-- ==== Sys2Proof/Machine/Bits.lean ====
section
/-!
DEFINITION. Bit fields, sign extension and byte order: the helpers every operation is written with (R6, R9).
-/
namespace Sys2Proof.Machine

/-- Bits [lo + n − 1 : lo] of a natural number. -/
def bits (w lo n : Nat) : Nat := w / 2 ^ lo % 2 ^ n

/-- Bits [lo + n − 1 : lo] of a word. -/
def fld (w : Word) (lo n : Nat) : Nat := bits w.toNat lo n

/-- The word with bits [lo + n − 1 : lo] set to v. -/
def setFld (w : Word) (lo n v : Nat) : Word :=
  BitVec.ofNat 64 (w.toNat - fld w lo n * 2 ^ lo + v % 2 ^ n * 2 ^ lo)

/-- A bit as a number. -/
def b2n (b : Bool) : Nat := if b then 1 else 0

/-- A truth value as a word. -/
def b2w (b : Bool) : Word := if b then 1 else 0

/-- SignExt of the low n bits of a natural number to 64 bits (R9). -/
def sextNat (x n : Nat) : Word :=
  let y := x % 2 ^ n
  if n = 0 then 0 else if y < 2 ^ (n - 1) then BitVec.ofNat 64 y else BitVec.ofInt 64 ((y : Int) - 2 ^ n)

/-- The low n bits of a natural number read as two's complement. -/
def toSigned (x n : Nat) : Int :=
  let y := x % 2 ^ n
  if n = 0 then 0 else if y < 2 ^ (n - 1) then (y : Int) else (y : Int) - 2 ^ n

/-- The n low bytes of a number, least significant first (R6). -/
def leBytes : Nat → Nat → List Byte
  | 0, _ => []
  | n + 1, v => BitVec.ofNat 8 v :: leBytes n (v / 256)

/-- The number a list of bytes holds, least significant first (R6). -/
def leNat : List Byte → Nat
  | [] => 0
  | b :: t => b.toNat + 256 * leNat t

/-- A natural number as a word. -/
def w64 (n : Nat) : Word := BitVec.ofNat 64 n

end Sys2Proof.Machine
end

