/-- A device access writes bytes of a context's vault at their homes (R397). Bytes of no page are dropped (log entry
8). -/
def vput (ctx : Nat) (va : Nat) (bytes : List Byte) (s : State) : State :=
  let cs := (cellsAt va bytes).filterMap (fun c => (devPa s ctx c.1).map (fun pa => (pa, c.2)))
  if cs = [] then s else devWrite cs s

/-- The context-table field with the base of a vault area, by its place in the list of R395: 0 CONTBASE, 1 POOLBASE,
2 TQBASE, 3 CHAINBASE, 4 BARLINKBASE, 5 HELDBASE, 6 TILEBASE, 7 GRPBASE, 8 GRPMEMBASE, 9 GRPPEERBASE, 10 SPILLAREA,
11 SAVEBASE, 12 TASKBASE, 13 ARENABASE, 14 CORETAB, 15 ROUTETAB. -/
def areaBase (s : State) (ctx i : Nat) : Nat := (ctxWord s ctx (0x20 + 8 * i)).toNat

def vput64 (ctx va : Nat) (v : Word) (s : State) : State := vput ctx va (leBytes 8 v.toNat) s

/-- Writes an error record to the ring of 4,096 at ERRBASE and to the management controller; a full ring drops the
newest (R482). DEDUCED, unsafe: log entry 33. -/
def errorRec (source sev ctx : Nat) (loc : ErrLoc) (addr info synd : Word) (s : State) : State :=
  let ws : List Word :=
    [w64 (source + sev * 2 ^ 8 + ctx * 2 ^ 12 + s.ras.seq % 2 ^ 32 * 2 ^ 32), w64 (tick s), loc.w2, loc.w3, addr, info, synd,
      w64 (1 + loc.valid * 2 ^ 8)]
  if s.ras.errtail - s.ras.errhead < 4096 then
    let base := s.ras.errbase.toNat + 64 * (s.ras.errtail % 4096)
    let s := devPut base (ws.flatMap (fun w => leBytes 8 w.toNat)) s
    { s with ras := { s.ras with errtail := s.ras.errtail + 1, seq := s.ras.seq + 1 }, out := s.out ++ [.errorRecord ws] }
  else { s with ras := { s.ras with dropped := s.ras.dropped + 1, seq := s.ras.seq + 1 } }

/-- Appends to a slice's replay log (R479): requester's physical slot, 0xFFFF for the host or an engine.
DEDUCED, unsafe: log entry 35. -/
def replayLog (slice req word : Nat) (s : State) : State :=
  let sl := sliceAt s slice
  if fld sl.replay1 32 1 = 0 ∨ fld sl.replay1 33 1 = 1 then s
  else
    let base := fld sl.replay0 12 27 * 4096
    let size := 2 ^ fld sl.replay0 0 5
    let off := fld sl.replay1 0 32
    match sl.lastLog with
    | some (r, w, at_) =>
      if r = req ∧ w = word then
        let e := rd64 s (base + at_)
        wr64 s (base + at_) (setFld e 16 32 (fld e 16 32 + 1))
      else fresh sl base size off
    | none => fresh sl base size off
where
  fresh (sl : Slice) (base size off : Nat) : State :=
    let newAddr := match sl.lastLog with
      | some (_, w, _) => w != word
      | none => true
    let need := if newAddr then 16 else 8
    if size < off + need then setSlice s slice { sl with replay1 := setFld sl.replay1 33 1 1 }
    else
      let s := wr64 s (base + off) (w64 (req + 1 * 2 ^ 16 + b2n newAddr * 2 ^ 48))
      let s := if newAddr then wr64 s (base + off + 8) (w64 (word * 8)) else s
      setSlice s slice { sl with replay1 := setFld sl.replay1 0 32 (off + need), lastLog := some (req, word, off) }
....................
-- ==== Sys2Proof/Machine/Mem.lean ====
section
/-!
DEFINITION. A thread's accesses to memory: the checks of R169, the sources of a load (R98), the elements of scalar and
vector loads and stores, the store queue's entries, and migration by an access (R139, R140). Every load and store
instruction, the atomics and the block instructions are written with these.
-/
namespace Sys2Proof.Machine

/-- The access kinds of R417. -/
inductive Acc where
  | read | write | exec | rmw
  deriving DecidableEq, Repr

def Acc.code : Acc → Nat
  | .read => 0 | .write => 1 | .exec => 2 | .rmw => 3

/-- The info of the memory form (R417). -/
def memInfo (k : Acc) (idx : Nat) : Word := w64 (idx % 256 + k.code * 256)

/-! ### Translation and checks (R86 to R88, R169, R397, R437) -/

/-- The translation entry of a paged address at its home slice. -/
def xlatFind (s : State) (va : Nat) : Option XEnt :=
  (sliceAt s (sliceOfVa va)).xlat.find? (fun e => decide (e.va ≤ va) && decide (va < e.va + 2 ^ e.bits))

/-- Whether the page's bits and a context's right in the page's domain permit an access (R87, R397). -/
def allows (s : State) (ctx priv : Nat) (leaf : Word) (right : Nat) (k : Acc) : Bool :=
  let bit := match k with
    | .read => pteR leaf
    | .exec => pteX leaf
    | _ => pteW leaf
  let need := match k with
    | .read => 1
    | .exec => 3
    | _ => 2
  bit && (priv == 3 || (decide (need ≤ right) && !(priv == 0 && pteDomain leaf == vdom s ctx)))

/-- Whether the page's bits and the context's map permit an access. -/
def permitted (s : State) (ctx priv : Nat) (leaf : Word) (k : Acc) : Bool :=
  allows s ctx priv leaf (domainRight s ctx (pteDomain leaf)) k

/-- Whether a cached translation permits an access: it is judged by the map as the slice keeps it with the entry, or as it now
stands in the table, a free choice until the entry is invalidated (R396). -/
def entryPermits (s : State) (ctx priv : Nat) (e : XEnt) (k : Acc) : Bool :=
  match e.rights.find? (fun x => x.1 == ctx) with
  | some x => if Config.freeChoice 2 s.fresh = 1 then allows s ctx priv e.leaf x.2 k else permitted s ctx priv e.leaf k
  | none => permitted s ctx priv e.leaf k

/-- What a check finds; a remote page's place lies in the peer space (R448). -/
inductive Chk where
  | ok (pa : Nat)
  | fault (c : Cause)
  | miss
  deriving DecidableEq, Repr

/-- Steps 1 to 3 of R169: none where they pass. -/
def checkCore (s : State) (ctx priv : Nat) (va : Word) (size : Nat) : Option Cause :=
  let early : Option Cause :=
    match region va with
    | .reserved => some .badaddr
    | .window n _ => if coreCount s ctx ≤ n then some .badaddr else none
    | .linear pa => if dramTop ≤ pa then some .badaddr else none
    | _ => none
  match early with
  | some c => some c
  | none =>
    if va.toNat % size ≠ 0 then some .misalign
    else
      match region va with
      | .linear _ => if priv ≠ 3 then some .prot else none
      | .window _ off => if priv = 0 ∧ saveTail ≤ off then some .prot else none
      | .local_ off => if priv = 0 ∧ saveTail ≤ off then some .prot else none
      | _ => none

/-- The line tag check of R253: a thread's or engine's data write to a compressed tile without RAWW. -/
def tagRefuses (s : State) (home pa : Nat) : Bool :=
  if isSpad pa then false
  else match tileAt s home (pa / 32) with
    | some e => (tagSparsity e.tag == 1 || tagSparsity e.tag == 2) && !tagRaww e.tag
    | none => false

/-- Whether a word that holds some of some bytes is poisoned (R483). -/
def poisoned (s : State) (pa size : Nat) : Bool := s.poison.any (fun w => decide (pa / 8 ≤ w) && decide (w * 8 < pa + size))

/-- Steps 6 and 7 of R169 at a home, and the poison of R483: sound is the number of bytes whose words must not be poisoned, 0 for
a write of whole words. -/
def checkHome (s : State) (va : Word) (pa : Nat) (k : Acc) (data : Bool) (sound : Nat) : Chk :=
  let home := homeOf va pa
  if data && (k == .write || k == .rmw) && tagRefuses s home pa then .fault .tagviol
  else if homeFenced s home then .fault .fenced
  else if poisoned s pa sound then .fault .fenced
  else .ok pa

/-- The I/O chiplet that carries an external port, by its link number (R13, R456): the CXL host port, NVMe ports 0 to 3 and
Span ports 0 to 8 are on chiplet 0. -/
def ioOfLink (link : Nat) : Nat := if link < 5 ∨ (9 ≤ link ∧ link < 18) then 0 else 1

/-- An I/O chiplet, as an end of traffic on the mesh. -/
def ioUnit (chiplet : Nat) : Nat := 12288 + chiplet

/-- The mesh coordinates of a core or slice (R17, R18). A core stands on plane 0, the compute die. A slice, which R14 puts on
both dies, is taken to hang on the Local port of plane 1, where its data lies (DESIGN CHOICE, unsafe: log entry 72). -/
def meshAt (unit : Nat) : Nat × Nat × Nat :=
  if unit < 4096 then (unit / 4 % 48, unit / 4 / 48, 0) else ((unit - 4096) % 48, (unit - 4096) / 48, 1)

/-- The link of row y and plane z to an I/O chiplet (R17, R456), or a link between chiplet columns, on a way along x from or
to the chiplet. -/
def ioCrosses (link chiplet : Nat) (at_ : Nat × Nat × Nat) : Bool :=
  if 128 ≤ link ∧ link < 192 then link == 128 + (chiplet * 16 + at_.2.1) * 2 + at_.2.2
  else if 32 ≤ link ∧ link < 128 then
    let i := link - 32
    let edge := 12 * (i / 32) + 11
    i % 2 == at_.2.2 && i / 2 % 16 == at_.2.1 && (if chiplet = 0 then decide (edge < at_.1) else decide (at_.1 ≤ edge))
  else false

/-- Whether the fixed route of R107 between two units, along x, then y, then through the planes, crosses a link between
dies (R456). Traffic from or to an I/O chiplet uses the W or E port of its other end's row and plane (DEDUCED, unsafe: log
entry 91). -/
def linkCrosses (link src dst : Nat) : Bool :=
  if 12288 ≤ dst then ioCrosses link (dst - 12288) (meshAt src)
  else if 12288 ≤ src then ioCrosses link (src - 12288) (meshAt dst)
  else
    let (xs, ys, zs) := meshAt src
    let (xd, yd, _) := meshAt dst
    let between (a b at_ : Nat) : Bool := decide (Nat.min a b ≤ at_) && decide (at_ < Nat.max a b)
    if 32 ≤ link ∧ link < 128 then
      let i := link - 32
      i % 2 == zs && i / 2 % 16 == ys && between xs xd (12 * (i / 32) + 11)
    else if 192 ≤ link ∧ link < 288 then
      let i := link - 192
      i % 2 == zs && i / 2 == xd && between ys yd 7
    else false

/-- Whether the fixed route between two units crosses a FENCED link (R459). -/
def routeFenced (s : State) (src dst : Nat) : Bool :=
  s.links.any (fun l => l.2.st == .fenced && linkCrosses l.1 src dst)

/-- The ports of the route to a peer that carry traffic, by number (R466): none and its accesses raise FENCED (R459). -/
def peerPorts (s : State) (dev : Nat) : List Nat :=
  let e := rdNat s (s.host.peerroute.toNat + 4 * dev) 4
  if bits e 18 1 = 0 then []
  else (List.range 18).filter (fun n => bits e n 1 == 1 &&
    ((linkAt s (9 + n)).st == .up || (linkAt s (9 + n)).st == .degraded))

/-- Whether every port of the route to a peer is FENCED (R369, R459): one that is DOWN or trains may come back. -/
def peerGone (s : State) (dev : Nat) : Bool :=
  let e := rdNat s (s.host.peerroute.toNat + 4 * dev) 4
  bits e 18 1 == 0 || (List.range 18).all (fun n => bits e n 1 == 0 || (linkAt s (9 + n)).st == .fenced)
....................
# Task statement
Would you please copy all lines in the data that contain the word "between"?

# Reply
/-- The link of row y and plane z to an I/O chiplet (R17, R456), or a link between chiplet columns, on a way along x from or
/-- Whether the fixed route of R107 between two units, along x, then y, then through the planes, crosses a link between
    let between (a b at_ : Nat) : Bool := decide (Nat.min a b ≤ at_) && decide (at_ < Nat.max a b)
      i % 2 == zs && i / 2 % 16 == ys && between xs xd (12 * (i / 32) + 11)
      i % 2 == zs && i / 2 == xd && between ys yd 7
/-- Whether the fixed route between two units crosses a FENCED link (R459). -/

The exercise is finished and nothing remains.